::: RECORD EXTRACTS
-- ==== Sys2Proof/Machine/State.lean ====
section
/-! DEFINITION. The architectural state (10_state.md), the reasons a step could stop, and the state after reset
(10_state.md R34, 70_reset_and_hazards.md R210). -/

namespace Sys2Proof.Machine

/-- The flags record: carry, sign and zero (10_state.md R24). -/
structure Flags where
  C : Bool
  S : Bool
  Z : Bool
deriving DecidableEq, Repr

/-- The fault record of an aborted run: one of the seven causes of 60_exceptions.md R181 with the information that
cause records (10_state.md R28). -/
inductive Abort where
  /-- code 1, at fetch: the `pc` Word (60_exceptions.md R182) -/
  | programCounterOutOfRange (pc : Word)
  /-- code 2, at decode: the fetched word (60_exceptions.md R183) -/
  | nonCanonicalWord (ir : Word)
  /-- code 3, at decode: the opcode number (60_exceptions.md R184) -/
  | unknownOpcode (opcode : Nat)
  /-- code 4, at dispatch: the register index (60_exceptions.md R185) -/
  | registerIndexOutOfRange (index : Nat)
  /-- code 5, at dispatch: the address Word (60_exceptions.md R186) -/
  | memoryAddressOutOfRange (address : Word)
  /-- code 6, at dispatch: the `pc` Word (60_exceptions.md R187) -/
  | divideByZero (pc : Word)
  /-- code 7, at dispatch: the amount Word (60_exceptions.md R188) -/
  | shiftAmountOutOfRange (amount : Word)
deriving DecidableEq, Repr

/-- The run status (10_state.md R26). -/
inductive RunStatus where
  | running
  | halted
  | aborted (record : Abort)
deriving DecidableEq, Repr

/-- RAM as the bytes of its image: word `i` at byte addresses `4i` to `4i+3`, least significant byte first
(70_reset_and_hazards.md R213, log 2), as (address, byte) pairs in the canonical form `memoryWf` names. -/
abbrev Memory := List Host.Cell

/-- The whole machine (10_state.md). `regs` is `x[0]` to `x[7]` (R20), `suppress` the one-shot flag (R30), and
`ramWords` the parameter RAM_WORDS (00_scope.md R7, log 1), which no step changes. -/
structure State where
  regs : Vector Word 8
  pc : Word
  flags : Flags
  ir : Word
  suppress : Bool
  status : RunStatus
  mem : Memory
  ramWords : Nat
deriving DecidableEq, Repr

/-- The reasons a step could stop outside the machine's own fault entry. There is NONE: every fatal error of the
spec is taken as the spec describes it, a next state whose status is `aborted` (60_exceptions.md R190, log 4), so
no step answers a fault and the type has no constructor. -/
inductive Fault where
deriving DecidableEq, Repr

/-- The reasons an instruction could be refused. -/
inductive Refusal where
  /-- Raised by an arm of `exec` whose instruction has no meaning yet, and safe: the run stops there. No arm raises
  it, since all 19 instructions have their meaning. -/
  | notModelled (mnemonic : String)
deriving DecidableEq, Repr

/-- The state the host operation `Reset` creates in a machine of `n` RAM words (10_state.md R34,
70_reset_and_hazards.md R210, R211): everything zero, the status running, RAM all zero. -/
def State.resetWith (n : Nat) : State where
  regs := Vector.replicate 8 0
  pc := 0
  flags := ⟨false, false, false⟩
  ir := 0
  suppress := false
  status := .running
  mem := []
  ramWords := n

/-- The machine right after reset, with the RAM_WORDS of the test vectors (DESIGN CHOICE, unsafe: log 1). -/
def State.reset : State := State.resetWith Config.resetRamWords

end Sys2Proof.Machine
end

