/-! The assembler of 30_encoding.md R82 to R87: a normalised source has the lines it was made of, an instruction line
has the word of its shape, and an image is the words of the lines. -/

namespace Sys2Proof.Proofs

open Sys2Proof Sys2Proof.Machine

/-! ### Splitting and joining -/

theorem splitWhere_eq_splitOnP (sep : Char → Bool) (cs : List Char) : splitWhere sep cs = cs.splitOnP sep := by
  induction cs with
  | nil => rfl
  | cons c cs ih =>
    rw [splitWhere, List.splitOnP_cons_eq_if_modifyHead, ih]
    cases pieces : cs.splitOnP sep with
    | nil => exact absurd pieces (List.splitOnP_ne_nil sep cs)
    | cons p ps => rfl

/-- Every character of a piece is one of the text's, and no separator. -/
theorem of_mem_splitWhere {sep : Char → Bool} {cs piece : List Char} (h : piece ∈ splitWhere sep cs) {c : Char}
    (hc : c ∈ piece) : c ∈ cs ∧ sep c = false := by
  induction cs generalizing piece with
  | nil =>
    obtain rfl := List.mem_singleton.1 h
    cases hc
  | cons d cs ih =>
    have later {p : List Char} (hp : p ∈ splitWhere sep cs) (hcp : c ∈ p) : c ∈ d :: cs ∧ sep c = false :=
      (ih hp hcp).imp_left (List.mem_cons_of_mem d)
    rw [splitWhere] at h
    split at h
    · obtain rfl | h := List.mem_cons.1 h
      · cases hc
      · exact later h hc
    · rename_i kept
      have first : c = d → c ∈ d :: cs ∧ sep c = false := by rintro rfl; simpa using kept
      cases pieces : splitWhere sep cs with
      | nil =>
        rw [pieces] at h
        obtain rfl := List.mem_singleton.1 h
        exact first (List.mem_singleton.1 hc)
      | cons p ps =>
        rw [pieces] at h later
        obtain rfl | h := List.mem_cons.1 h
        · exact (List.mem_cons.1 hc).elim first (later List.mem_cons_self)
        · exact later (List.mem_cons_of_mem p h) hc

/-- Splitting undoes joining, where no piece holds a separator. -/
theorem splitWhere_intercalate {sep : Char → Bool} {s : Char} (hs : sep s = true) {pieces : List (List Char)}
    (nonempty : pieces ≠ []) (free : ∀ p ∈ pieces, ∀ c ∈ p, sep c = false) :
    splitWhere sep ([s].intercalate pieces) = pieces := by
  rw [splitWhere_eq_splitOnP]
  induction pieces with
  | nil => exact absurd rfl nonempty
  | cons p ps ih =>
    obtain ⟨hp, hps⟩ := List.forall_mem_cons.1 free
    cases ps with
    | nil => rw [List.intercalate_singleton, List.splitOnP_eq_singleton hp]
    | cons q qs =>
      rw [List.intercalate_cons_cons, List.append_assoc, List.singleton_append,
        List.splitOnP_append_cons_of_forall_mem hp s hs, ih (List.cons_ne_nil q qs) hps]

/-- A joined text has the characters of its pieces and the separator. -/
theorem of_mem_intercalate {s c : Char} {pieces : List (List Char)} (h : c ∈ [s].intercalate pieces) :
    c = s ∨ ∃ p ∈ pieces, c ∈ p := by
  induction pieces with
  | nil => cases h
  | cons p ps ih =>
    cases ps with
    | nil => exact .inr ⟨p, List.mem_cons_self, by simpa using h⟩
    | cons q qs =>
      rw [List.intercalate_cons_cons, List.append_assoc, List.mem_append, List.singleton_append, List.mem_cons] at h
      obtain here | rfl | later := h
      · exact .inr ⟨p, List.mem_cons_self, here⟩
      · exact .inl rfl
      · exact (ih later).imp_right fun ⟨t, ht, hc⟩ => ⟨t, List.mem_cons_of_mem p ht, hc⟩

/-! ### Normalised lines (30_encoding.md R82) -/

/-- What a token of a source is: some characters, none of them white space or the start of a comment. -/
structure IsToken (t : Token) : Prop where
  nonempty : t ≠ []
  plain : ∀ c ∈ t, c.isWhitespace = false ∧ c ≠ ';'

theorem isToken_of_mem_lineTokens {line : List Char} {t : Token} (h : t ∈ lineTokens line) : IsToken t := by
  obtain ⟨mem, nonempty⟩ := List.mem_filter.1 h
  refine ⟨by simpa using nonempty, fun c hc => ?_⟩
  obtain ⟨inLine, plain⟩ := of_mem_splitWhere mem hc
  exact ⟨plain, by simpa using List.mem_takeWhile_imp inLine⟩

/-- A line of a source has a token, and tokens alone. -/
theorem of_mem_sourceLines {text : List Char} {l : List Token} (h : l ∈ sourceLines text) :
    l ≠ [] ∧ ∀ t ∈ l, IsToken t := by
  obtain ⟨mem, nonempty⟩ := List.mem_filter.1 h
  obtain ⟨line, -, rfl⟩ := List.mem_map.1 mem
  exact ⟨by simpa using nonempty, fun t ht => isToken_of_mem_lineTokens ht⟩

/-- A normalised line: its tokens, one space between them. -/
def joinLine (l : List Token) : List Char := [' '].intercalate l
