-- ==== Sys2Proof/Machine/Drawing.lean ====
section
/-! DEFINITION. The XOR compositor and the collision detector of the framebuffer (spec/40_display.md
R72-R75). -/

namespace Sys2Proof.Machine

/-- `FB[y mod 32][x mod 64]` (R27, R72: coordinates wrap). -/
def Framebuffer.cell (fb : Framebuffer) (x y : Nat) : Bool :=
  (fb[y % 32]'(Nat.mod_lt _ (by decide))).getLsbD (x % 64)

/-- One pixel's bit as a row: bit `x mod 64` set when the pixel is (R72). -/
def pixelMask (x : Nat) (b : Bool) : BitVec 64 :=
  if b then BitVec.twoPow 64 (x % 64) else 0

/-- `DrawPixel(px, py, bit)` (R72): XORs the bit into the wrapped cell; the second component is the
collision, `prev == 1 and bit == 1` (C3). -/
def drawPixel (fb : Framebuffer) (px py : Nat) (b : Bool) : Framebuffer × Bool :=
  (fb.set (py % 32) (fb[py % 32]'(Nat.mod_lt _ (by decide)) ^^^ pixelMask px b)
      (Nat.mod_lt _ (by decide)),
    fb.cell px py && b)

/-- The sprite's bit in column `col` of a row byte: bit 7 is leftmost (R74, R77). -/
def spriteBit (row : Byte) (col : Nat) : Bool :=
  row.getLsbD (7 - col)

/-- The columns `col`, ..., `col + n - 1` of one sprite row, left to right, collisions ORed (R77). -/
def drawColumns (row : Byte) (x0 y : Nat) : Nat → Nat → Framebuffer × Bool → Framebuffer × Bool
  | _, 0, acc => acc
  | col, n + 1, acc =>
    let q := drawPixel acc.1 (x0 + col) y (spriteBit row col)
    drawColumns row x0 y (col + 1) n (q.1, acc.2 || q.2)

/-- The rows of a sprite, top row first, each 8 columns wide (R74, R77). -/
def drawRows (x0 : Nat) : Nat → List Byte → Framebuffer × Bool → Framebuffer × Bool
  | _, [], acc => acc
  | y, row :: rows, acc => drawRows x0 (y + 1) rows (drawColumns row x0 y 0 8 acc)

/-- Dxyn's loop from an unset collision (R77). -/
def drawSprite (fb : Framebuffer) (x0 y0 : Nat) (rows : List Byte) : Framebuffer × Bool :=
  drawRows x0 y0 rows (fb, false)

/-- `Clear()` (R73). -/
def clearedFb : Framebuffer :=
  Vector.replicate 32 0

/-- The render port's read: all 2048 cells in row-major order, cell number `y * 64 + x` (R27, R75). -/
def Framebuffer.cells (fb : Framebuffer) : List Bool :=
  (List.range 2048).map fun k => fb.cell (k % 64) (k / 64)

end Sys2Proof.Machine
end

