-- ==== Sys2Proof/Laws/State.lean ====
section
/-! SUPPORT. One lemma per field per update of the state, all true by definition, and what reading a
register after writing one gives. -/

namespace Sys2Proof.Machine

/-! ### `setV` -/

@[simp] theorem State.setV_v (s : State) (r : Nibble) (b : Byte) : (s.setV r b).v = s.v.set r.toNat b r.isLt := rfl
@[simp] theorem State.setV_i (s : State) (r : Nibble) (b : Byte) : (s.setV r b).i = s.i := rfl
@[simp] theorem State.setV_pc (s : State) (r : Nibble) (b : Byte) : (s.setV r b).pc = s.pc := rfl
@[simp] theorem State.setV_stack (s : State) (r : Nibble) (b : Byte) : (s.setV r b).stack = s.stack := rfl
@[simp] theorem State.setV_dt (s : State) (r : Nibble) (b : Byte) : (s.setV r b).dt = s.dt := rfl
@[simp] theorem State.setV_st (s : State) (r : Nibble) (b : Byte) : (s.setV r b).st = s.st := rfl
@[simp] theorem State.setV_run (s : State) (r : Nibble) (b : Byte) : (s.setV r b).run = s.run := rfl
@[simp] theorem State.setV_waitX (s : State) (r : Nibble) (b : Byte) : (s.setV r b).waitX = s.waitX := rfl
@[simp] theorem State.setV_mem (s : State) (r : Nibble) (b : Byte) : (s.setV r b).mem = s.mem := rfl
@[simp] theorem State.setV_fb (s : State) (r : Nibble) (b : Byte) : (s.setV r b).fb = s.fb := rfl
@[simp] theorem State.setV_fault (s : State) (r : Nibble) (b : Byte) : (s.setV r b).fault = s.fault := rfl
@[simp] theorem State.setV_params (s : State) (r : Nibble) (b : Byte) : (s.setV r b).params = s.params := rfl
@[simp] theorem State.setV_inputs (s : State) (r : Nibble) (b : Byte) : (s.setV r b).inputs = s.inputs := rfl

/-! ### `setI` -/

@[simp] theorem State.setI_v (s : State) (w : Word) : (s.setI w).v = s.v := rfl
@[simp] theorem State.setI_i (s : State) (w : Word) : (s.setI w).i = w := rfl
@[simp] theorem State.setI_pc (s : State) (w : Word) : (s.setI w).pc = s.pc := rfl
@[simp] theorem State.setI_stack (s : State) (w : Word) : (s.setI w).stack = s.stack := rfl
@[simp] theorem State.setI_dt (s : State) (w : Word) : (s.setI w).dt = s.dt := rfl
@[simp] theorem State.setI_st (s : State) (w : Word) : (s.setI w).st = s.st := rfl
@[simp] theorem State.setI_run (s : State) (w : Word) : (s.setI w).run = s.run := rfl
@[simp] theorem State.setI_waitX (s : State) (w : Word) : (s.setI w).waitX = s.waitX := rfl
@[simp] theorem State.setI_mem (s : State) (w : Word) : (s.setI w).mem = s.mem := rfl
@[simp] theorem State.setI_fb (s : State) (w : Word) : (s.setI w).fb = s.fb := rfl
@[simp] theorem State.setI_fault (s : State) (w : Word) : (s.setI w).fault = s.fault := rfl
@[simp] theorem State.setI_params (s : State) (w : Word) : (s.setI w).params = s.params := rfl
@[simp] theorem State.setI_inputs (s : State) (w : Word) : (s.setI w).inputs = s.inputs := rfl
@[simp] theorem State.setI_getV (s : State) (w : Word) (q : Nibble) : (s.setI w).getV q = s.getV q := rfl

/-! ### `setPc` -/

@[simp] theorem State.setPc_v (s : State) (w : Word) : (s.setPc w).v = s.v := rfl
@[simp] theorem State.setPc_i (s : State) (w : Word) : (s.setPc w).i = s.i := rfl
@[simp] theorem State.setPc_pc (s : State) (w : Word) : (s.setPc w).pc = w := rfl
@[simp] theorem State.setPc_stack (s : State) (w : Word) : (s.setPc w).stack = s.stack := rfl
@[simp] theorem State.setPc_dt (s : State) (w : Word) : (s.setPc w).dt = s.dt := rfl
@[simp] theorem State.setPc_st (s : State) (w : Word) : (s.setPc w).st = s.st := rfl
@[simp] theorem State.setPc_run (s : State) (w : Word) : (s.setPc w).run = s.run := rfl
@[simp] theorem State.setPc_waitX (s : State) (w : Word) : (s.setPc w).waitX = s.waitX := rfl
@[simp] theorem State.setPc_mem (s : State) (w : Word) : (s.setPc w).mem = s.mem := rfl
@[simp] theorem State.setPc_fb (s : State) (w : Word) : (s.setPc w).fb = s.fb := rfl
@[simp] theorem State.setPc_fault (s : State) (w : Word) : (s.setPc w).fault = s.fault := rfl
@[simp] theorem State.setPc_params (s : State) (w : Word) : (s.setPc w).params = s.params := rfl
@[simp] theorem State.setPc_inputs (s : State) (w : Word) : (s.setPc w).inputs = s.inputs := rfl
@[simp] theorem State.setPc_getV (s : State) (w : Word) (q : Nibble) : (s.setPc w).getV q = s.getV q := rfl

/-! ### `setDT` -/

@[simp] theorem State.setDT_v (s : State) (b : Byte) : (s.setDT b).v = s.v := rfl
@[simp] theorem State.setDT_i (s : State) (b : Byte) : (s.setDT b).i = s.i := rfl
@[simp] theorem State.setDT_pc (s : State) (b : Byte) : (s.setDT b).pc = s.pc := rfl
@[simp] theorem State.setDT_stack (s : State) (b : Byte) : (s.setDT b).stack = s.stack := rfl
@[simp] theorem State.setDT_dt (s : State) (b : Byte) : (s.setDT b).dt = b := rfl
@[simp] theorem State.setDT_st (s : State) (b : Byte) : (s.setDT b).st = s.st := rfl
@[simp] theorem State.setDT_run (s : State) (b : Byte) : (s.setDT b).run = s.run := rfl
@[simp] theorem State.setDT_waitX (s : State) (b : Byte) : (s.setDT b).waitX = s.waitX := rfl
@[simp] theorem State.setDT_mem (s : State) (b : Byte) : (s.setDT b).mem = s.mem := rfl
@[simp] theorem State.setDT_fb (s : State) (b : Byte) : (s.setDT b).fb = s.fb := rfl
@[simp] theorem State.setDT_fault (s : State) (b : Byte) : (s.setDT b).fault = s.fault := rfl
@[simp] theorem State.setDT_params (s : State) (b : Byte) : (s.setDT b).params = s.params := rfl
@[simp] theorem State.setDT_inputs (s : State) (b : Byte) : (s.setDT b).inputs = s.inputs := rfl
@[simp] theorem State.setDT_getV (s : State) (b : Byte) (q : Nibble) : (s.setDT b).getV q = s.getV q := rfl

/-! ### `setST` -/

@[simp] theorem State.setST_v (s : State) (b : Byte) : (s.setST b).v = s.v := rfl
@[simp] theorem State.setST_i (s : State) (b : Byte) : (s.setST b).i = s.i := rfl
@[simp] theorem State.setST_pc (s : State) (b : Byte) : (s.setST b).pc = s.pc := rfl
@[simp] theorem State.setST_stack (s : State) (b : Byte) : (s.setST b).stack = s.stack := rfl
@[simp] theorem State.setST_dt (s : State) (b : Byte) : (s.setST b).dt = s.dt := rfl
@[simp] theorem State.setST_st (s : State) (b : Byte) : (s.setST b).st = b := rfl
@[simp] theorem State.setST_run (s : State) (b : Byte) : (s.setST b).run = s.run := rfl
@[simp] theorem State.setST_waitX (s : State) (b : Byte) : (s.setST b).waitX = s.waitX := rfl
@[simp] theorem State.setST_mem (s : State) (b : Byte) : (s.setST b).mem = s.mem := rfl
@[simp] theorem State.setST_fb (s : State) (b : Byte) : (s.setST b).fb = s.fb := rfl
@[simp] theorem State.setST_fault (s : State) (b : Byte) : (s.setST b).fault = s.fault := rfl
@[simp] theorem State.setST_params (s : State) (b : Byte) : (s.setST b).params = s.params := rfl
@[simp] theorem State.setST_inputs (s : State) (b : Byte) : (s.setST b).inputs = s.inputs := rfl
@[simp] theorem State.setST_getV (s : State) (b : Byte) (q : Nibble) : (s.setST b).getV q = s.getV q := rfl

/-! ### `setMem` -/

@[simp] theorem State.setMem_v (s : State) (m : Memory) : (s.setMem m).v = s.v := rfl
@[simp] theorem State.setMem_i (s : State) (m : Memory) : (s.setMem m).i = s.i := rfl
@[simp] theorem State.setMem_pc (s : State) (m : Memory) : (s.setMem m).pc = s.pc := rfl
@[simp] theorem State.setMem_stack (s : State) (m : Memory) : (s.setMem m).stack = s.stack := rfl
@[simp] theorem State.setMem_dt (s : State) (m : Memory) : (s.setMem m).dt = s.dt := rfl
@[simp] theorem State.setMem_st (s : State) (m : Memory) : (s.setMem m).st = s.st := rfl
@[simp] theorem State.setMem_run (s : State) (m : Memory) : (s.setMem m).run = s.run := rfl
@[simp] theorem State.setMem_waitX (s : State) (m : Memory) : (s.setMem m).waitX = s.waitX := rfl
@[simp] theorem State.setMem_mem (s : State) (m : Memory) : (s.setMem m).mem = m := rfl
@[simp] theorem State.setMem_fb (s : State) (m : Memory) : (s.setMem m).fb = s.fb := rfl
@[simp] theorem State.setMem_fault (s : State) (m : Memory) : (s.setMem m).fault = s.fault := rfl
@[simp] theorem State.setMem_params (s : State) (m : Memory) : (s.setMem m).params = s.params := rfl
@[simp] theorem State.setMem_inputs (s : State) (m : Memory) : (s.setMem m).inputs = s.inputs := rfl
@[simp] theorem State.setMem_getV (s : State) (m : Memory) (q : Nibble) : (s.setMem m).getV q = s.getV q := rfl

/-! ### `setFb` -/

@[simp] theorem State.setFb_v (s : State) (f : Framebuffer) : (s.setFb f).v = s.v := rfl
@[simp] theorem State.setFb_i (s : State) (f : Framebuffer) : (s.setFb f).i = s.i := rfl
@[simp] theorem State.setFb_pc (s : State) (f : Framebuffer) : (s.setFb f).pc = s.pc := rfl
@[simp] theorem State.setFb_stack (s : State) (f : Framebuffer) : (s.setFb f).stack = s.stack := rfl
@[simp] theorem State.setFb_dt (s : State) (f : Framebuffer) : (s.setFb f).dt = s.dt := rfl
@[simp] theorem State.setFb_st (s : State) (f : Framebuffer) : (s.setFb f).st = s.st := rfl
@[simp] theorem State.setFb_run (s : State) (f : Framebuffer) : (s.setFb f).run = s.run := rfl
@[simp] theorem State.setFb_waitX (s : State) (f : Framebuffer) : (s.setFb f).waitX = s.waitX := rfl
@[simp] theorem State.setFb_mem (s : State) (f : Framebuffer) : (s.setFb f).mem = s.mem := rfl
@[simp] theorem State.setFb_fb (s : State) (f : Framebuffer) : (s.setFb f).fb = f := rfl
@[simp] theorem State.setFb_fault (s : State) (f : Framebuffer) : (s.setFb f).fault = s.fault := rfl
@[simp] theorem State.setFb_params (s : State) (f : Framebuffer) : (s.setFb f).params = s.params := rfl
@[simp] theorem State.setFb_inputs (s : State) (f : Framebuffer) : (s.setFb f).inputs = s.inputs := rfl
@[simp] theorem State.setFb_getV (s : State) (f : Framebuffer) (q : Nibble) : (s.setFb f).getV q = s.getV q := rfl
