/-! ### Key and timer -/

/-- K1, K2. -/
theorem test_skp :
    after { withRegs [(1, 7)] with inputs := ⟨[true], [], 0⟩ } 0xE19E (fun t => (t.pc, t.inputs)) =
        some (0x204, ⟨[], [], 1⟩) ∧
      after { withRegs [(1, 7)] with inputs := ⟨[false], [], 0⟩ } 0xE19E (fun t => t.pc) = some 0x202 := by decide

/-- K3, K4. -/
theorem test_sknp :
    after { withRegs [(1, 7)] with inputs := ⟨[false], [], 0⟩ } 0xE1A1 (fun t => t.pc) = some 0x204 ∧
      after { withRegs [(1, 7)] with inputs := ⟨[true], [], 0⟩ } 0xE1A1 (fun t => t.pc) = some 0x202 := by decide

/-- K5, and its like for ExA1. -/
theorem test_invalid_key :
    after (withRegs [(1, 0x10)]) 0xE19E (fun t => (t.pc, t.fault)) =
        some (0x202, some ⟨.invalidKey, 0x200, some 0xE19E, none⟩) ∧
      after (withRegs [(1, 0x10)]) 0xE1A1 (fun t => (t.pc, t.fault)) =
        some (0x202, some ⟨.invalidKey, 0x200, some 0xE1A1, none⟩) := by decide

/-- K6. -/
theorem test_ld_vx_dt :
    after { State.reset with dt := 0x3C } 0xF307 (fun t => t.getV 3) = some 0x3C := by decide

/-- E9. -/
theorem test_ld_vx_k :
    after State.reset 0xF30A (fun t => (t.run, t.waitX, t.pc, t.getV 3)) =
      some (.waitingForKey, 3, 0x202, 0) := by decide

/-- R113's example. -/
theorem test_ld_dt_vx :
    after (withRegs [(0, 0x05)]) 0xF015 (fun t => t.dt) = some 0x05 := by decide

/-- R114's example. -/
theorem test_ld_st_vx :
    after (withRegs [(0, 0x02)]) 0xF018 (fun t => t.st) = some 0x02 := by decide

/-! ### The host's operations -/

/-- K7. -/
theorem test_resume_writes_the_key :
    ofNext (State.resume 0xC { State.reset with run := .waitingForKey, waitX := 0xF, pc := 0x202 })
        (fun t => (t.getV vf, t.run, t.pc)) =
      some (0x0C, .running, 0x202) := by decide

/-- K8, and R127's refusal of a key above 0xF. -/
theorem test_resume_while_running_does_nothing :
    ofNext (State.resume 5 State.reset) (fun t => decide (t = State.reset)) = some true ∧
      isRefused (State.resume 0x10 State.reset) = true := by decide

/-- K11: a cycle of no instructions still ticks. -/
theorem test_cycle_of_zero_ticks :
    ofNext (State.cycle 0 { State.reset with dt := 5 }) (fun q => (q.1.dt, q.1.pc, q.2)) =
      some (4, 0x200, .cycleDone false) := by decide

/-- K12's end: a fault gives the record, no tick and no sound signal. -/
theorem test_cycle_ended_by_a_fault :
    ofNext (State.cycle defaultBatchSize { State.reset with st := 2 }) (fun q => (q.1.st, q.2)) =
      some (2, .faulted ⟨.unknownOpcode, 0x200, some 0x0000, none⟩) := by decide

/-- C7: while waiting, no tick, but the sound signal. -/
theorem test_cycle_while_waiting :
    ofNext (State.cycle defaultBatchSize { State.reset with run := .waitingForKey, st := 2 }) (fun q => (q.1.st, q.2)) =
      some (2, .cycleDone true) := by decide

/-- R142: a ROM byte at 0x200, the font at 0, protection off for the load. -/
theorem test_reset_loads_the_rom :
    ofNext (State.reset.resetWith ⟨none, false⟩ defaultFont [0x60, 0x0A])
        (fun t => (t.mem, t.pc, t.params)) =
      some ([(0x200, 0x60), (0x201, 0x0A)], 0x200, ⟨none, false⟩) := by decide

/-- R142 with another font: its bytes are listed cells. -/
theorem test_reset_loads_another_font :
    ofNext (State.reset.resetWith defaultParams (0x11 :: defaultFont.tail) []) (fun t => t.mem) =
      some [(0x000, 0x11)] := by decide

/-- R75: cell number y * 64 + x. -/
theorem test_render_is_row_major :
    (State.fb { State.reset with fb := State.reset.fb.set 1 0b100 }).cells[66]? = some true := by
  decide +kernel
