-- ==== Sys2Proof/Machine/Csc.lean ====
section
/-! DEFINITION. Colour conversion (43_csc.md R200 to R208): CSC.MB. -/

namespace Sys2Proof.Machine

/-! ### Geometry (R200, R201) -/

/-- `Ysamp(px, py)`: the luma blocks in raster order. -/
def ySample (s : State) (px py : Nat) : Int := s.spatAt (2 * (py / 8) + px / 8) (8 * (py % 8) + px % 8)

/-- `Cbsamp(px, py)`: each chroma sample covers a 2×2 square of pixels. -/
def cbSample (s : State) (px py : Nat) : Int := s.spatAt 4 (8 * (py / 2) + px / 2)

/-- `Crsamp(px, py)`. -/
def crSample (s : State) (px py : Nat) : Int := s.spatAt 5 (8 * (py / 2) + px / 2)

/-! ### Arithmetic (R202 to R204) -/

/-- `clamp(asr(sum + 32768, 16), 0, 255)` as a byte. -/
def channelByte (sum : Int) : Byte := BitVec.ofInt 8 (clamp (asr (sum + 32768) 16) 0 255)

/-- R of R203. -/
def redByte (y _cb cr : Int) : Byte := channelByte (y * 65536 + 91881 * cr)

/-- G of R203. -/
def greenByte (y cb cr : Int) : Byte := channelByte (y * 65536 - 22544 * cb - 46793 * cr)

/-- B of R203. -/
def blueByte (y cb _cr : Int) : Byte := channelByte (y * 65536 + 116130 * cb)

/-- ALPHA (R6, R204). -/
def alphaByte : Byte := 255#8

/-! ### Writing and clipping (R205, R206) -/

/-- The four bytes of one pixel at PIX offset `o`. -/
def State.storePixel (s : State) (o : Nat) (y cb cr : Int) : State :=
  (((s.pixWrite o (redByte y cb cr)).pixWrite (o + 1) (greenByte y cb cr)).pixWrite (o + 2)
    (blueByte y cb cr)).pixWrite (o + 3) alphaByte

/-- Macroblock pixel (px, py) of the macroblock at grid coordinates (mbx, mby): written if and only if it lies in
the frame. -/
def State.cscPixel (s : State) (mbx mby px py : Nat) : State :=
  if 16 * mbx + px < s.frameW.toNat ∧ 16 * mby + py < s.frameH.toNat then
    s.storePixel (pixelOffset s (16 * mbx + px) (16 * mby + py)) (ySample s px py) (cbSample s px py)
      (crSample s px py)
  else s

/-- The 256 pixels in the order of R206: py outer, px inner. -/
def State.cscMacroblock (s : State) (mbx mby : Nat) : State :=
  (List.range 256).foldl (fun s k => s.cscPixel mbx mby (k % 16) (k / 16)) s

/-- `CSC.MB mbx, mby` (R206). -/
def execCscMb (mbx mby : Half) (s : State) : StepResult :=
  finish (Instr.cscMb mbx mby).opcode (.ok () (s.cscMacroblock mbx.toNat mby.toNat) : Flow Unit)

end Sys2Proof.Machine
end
::::::
TASK GOAL: The lines to return are those in the records above that hold the word "spatAt".

RESULT:
def ySample (s : State) (px py : Nat) : Int := s.spatAt (2 * (py / 8) + px / 8) (8 * (py % 8) + px % 8)
def cbSample (s : State) (px py : Nat) : Int := s.spatAt 4 (8 * (py / 2) + px / 2)
def crSample (s : State) (px py : Nat) : Int := s.spatAt 5 (8 * (py / 2) + px / 2)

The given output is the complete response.